Exercise ->
What you return must be an exact copy of the lines in the listing below between the line holding "(w &&& 0xFFFFFFFF#32 = 0x40000000#32" and the line holding "def Obligations.SampleWordsDecode : Prop", inclusive, and nothing more.

Information shown ->
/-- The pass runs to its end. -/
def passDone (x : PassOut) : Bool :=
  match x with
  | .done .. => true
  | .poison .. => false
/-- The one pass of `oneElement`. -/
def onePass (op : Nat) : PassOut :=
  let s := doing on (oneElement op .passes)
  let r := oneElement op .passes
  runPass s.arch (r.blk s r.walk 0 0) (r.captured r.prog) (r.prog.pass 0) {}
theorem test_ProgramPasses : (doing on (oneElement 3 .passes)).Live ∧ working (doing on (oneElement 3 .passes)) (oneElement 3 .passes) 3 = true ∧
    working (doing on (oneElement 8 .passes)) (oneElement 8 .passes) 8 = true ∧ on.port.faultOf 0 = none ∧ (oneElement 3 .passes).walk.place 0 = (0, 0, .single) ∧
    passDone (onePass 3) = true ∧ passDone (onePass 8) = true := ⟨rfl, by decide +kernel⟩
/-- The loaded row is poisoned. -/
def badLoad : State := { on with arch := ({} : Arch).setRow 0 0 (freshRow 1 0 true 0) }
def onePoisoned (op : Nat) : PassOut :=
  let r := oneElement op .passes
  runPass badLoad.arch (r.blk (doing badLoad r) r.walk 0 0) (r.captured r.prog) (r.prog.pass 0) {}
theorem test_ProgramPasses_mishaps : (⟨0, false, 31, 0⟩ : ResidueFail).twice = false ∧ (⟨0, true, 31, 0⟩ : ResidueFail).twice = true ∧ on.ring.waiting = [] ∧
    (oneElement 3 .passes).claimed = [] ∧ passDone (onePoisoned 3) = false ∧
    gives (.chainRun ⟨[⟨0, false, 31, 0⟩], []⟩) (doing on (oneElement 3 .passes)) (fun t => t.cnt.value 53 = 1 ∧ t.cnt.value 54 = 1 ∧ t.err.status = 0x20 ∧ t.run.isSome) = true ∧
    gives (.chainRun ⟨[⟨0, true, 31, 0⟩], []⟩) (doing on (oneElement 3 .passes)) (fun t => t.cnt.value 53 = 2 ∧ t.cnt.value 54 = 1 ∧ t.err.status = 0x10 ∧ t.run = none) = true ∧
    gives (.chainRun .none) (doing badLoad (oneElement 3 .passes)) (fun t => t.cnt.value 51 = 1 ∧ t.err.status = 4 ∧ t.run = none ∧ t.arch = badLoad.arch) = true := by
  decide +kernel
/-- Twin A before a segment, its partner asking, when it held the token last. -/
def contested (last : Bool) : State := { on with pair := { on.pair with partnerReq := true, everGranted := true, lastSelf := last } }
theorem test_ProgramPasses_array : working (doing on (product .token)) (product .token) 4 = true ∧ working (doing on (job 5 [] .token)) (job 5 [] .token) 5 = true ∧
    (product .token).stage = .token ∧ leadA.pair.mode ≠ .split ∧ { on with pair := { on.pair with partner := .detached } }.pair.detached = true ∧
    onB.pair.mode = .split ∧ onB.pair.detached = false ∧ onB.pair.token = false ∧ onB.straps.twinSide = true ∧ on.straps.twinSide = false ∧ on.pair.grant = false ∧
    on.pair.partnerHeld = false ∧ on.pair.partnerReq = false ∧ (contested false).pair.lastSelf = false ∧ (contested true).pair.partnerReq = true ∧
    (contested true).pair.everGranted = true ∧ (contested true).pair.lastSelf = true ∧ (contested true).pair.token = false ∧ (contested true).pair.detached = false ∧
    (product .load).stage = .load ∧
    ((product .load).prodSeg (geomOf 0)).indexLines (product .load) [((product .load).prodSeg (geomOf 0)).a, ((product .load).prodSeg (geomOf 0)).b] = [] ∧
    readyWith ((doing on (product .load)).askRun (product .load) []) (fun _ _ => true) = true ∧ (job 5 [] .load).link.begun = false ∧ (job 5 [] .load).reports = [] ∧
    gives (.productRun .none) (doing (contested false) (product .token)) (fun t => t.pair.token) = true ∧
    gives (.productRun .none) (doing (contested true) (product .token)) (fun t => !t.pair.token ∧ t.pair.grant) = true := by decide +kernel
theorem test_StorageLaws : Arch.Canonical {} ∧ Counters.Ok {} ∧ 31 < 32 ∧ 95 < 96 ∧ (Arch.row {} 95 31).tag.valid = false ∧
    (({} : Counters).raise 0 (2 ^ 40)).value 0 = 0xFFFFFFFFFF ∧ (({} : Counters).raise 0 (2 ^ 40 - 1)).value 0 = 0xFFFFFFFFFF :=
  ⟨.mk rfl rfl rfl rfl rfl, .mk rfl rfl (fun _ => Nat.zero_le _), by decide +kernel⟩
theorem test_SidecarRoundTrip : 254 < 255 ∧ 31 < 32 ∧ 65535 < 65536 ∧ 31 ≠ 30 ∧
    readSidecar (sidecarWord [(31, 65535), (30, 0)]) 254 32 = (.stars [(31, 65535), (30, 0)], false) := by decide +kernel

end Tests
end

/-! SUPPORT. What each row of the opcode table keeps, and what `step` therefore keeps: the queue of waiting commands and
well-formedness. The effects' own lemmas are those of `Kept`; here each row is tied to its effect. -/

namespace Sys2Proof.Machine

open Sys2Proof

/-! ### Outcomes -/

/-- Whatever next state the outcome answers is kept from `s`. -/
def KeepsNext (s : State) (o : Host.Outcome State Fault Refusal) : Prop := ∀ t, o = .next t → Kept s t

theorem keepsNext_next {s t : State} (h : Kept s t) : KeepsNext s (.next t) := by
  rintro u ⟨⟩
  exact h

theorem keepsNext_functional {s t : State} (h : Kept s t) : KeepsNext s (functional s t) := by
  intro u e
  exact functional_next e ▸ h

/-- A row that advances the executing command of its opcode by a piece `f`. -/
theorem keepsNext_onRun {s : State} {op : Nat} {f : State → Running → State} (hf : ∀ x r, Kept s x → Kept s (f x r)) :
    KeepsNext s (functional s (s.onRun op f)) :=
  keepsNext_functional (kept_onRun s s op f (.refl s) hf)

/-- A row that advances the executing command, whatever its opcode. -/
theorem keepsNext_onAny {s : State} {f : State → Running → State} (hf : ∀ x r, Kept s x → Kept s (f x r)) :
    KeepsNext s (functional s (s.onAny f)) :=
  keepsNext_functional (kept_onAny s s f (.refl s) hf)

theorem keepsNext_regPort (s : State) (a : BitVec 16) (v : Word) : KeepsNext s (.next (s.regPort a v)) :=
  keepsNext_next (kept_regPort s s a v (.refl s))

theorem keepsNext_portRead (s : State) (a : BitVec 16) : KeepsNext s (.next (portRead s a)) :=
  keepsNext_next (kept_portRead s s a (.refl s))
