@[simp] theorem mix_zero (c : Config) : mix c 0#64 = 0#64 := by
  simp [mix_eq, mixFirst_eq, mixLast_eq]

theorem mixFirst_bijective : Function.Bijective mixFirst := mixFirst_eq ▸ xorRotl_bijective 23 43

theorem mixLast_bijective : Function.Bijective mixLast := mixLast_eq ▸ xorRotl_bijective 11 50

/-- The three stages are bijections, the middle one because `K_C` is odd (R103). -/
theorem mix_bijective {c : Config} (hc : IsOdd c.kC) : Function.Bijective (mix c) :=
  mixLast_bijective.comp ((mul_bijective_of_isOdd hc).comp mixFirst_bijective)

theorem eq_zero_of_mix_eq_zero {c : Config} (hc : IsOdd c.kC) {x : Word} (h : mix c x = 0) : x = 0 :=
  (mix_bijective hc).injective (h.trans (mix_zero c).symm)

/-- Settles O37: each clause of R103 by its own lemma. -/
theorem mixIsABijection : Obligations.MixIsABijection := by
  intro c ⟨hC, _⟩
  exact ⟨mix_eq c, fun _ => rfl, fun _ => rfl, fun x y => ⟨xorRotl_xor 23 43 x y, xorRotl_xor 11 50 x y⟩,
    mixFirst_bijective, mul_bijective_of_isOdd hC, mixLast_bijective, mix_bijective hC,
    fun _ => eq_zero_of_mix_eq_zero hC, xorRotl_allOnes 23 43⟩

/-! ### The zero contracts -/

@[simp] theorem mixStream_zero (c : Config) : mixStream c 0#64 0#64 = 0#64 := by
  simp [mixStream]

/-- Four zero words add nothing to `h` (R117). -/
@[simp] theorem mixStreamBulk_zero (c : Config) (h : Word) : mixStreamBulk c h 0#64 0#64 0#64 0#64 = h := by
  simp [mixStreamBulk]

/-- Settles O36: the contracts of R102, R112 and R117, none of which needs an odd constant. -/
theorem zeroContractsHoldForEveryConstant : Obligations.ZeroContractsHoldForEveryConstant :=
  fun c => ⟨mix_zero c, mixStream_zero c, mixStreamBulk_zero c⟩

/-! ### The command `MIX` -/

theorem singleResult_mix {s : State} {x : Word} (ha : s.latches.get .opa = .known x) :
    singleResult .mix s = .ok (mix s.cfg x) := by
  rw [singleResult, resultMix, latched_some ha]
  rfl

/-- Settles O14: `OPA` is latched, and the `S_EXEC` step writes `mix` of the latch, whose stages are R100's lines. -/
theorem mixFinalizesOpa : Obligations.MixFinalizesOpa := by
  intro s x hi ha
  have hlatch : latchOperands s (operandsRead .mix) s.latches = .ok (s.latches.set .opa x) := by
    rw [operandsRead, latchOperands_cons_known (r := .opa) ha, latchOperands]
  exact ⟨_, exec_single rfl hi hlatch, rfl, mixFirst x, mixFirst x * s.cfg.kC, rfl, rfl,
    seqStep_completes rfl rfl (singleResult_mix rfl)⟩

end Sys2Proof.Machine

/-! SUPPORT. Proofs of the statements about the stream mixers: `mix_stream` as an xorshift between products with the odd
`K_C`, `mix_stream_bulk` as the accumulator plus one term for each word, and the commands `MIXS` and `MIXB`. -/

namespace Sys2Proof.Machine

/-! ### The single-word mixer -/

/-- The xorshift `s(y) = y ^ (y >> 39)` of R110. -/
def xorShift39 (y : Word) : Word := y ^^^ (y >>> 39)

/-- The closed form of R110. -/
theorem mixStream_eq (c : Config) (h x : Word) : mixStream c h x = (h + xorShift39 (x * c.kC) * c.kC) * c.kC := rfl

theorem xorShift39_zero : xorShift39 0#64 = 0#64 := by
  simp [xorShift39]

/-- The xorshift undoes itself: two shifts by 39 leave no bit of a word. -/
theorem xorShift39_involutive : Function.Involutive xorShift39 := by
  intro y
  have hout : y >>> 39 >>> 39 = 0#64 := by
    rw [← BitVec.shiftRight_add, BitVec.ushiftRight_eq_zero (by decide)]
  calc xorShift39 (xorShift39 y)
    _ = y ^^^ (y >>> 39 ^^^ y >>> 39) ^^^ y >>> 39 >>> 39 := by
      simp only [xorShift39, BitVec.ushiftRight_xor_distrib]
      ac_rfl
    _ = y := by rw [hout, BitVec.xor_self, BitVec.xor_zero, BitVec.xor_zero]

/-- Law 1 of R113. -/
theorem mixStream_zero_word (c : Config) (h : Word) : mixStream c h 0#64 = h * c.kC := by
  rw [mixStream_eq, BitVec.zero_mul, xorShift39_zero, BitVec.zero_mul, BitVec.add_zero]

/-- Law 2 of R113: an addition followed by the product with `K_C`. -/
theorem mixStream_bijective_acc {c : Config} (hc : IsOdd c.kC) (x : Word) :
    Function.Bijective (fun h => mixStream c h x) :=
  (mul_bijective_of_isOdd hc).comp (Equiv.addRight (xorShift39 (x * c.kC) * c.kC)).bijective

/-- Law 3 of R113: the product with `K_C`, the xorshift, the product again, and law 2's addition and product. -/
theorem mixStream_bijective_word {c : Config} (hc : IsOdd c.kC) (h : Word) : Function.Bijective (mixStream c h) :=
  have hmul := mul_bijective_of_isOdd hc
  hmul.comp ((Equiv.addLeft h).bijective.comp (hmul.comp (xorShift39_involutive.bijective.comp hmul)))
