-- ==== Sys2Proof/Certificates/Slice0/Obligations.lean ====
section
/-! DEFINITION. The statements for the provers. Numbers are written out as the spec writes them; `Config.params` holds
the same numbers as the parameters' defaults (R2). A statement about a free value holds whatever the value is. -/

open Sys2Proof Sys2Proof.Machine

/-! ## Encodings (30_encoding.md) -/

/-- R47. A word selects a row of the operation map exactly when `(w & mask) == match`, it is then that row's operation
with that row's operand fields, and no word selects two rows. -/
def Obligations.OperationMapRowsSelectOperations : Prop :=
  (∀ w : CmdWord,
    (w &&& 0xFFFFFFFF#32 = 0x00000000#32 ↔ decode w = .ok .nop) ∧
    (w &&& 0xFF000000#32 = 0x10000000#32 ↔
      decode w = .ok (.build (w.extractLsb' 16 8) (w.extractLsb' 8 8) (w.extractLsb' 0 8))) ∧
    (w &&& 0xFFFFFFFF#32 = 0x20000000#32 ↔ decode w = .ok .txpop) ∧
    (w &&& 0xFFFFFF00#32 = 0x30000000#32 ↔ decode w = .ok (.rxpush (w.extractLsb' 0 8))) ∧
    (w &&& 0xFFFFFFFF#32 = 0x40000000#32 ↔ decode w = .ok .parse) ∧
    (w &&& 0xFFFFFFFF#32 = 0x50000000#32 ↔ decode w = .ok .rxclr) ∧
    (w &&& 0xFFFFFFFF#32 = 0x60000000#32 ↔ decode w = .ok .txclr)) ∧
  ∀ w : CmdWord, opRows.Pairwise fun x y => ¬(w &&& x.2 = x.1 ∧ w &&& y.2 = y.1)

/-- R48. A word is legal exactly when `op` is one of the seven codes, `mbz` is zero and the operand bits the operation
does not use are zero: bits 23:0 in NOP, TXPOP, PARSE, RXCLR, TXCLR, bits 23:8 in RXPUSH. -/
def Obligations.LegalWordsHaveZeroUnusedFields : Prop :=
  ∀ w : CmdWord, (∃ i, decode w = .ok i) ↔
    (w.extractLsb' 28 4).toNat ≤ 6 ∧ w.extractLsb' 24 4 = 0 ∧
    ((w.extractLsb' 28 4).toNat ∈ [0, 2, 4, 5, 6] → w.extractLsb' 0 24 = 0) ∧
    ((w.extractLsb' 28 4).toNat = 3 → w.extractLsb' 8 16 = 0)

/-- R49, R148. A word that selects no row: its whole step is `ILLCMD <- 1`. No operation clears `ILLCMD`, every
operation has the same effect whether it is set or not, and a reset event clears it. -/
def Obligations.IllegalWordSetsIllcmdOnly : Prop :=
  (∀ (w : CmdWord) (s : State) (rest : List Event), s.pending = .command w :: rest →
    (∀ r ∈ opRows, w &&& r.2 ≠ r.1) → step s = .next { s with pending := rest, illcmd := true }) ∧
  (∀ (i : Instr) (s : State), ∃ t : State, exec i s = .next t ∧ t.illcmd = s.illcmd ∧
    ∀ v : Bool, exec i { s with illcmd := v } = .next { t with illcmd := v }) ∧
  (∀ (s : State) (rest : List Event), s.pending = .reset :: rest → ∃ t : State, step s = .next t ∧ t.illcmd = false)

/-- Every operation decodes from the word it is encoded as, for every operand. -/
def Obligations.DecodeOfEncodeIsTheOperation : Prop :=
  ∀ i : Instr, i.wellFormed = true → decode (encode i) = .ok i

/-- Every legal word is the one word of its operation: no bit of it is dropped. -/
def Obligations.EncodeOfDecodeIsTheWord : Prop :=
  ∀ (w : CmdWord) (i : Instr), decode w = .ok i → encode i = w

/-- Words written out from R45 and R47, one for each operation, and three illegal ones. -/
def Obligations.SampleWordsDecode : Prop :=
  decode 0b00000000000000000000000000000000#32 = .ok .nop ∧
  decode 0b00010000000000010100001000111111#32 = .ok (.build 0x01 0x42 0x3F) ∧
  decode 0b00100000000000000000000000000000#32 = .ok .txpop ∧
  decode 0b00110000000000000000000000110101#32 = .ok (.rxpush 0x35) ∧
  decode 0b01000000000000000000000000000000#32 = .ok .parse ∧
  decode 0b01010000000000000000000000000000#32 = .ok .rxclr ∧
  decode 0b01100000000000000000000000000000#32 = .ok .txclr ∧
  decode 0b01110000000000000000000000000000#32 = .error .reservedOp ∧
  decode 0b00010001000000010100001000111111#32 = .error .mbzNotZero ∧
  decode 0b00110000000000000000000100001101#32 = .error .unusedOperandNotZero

Solution ->
    (w &&& 0xFFFFFFFF#32 = 0x40000000#32 ↔ decode w = .ok .parse) ∧
    (w &&& 0xFFFFFFFF#32 = 0x50000000#32 ↔ decode w = .ok .rxclr) ∧
    (w &&& 0xFFFFFFFF#32 = 0x60000000#32 ↔ decode w = .ok .txclr)) ∧
  ∀ w : CmdWord, opRows.Pairwise fun x y => ¬(w &&& x.2 = x.1 ∧ w &&& y.2 = y.1)

/-- R48. A word is legal exactly when `op` is one of the seven codes, `mbz` is zero and the operand bits the operation
does not use are zero: bits 23:0 in NOP, TXPOP, PARSE, RXCLR, TXCLR, bits 23:8 in RXPUSH. -/
def Obligations.LegalWordsHaveZeroUnusedFields : Prop :=
  ∀ w : CmdWord, (∃ i, decode w = .ok i) ↔
    (w.extractLsb' 28 4).toNat ≤ 6 ∧ w.extractLsb' 24 4 = 0 ∧
    ((w.extractLsb' 28 4).toNat ∈ [0, 2, 4, 5, 6] → w.extractLsb' 0 24 = 0) ∧
    ((w.extractLsb' 28 4).toNat = 3 → w.extractLsb' 8 16 = 0)

/-- R49, R148. A word that selects no row: its whole step is `ILLCMD <- 1`. No operation clears `ILLCMD`, every
operation has the same effect whether it is set or not, and a reset event clears it. -/
def Obligations.IllegalWordSetsIllcmdOnly : Prop :=
  (∀ (w : CmdWord) (s : State) (rest : List Event), s.pending = .command w :: rest →
    (∀ r ∈ opRows, w &&& r.2 ≠ r.1) → step s = .next { s with pending := rest, illcmd := true }) ∧
  (∀ (i : Instr) (s : State), ∃ t : State, exec i s = .next t ∧ t.illcmd = s.illcmd ∧
    ∀ v : Bool, exec i { s with illcmd := v } = .next { t with illcmd := v }) ∧
  (∀ (s : State) (rest : List Event), s.pending = .reset :: rest → ∃ t : State, step s = .next t ∧ t.illcmd = false)

/-- Every operation decodes from the word it is encoded as, for every operand. -/
def Obligations.DecodeOfEncodeIsTheOperation : Prop :=
  ∀ i : Instr, i.wellFormed = true → decode (encode i) = .ok i

/-- Every legal word is the one word of its operation: no bit of it is dropped. -/
def Obligations.EncodeOfDecodeIsTheWord : Prop :=
  ∀ (w : CmdWord) (i : Instr), decode w = .ok i → encode i = w

/-- Words written out from R45 and R47, one for each operation, and three illegal ones. -/
def Obligations.SampleWordsDecode : Prop :=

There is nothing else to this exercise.